**WHAT THE EXERCISE ASKS**
Find out how many lines of the material contain the string "angle" and give only that figure.

_ _ _

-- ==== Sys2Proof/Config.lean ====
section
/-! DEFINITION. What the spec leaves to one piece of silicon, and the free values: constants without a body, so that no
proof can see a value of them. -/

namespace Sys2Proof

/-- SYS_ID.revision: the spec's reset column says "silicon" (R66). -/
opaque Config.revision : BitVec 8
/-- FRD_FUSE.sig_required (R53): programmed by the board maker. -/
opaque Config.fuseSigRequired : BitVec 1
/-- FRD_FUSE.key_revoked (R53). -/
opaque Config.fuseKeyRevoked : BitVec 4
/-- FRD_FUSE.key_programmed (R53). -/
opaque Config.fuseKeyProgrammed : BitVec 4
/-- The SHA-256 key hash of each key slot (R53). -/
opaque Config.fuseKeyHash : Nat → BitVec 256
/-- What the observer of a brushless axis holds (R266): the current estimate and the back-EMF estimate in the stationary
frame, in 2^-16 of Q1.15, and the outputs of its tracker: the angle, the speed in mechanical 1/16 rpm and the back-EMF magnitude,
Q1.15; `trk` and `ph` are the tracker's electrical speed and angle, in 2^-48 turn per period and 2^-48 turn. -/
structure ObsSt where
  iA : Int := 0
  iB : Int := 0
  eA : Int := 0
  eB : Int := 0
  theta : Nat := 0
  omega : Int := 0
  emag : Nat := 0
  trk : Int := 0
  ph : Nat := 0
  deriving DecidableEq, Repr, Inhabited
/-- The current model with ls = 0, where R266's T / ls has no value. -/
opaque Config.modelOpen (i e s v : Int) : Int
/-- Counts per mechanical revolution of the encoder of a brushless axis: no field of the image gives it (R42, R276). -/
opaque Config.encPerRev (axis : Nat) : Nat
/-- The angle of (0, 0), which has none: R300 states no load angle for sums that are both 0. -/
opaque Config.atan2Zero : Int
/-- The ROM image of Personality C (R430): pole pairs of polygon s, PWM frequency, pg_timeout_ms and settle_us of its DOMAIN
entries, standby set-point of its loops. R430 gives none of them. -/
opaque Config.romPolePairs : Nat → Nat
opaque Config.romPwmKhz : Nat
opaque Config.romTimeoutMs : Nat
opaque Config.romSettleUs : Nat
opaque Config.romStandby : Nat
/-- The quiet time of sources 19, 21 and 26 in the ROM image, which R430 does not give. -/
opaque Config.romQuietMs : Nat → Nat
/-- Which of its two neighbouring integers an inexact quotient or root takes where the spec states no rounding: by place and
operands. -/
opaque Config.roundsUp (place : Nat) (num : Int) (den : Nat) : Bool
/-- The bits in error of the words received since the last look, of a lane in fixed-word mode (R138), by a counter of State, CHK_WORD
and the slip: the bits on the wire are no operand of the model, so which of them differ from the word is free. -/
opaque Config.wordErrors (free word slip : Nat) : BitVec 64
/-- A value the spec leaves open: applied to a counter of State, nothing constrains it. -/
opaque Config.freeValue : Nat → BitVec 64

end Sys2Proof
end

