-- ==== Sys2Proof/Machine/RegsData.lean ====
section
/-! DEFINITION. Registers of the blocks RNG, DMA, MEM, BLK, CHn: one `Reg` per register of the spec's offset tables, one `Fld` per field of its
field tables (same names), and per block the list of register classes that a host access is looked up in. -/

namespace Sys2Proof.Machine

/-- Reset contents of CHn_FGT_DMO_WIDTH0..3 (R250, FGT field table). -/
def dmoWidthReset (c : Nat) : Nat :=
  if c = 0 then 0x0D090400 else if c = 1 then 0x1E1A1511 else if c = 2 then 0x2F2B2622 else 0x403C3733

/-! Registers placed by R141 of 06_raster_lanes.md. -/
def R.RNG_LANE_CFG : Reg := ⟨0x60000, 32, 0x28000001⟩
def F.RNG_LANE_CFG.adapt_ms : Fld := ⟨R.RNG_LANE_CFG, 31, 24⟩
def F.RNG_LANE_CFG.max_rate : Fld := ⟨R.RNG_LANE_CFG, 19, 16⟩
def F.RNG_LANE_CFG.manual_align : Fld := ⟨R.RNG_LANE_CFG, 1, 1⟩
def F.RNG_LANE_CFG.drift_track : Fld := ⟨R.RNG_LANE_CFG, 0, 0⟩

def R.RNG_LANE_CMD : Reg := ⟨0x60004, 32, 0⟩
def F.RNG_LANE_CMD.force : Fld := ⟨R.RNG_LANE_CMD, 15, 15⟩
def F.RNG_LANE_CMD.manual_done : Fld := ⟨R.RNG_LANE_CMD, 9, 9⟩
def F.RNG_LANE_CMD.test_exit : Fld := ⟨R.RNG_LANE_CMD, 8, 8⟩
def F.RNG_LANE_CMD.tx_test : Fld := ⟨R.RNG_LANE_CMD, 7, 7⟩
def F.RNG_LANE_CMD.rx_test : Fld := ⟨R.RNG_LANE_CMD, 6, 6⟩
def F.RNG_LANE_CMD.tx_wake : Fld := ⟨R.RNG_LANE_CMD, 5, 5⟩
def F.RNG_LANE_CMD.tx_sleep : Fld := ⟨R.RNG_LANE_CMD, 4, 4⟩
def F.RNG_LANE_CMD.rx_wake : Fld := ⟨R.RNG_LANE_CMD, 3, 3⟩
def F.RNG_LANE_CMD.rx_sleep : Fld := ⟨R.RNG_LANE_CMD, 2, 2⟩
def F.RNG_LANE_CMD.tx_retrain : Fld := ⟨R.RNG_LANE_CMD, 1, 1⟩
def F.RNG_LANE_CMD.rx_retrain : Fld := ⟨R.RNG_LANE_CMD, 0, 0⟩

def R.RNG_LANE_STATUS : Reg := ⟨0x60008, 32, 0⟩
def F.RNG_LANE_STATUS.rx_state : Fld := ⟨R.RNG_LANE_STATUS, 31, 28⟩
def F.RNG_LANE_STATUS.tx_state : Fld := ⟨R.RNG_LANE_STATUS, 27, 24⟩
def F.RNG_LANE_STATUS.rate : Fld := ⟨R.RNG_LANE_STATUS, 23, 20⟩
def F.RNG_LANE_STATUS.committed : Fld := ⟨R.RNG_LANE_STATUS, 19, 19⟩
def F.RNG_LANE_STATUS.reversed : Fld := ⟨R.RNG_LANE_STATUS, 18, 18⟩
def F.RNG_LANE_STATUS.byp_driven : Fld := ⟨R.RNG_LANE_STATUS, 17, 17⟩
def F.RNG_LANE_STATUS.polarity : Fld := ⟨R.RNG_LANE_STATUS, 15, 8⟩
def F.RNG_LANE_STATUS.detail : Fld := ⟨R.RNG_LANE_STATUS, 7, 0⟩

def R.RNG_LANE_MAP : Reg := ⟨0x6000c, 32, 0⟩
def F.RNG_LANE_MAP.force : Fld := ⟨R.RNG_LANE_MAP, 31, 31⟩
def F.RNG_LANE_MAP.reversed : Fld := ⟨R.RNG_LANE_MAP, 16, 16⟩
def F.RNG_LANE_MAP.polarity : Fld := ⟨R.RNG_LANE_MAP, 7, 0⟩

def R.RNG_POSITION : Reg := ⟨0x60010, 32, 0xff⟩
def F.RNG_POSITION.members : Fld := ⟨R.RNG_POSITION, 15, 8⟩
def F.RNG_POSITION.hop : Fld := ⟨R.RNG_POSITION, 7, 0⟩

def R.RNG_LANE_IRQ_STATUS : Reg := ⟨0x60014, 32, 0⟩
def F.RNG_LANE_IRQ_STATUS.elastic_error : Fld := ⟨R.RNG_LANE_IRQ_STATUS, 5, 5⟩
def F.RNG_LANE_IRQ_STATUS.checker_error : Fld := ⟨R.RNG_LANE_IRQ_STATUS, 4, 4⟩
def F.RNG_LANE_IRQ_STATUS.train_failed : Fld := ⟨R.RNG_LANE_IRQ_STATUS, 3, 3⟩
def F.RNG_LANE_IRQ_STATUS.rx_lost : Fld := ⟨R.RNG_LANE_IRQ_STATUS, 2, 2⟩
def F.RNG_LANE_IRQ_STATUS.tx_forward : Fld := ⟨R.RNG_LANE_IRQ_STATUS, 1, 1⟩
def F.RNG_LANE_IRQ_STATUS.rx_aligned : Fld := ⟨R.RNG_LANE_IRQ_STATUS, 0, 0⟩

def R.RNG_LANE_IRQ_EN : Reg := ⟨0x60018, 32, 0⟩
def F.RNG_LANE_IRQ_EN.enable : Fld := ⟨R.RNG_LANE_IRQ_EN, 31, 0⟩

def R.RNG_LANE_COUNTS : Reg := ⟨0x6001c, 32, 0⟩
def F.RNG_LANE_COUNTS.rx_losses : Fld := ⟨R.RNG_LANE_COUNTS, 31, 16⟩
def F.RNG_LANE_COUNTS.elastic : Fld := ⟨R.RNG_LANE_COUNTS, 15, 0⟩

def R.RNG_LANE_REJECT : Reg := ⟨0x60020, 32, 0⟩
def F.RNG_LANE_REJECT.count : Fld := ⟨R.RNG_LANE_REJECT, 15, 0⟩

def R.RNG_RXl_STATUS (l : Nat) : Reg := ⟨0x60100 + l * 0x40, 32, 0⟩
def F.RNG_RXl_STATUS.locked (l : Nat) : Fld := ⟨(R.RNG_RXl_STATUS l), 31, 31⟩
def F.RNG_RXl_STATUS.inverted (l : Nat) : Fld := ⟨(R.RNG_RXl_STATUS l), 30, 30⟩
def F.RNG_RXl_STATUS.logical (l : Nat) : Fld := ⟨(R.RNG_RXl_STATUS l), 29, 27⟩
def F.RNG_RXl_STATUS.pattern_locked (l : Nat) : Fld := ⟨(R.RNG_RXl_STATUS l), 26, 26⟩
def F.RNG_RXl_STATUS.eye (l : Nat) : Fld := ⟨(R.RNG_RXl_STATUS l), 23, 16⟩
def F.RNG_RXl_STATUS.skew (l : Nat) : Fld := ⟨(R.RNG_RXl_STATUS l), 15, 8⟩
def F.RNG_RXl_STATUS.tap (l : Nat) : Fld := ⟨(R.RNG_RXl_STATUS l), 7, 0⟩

_ _ _

**OUTPUT FOR THIS TASK**
3